• **Directions for this task**
The answer must consist of every line below containing "reservedMsg".

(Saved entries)
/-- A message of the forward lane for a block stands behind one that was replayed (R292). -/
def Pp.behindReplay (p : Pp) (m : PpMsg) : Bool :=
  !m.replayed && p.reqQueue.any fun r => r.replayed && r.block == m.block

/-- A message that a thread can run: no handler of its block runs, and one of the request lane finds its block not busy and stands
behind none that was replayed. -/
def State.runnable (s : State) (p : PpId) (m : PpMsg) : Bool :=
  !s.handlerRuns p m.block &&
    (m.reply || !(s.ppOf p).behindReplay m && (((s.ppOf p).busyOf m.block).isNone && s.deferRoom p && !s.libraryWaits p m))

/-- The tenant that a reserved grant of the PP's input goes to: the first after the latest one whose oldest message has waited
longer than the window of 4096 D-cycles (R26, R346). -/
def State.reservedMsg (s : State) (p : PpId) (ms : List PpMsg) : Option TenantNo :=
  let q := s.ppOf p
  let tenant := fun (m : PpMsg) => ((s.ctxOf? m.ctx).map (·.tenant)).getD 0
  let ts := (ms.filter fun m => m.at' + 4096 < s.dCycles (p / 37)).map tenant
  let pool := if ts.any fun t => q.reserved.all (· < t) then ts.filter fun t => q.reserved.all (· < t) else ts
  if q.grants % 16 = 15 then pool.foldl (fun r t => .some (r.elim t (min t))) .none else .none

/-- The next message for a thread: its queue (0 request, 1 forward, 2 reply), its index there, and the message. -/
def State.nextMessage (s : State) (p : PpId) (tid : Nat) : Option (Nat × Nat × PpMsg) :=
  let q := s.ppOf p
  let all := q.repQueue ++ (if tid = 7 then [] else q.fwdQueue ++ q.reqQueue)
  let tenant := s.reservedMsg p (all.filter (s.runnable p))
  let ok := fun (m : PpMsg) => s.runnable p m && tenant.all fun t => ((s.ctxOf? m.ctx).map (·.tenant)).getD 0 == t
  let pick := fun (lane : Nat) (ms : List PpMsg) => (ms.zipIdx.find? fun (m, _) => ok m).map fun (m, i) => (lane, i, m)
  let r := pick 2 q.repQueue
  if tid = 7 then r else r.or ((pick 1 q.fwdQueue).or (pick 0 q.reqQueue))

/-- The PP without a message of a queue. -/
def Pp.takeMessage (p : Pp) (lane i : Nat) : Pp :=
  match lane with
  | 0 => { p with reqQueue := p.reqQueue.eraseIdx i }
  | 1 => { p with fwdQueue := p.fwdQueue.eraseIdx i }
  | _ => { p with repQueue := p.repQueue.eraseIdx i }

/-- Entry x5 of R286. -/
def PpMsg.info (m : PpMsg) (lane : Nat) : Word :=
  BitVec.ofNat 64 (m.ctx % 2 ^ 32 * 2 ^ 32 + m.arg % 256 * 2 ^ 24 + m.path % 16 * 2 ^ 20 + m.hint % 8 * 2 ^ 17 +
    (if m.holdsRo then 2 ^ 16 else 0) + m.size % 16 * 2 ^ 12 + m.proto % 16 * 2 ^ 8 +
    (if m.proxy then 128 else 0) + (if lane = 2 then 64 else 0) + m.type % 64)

• **Exercise solution**
def State.reservedMsg (s : State) (p : PpId) (ms : List PpMsg) : Option TenantNo :=
  let tenant := s.reservedMsg p (all.filter (s.runnable p))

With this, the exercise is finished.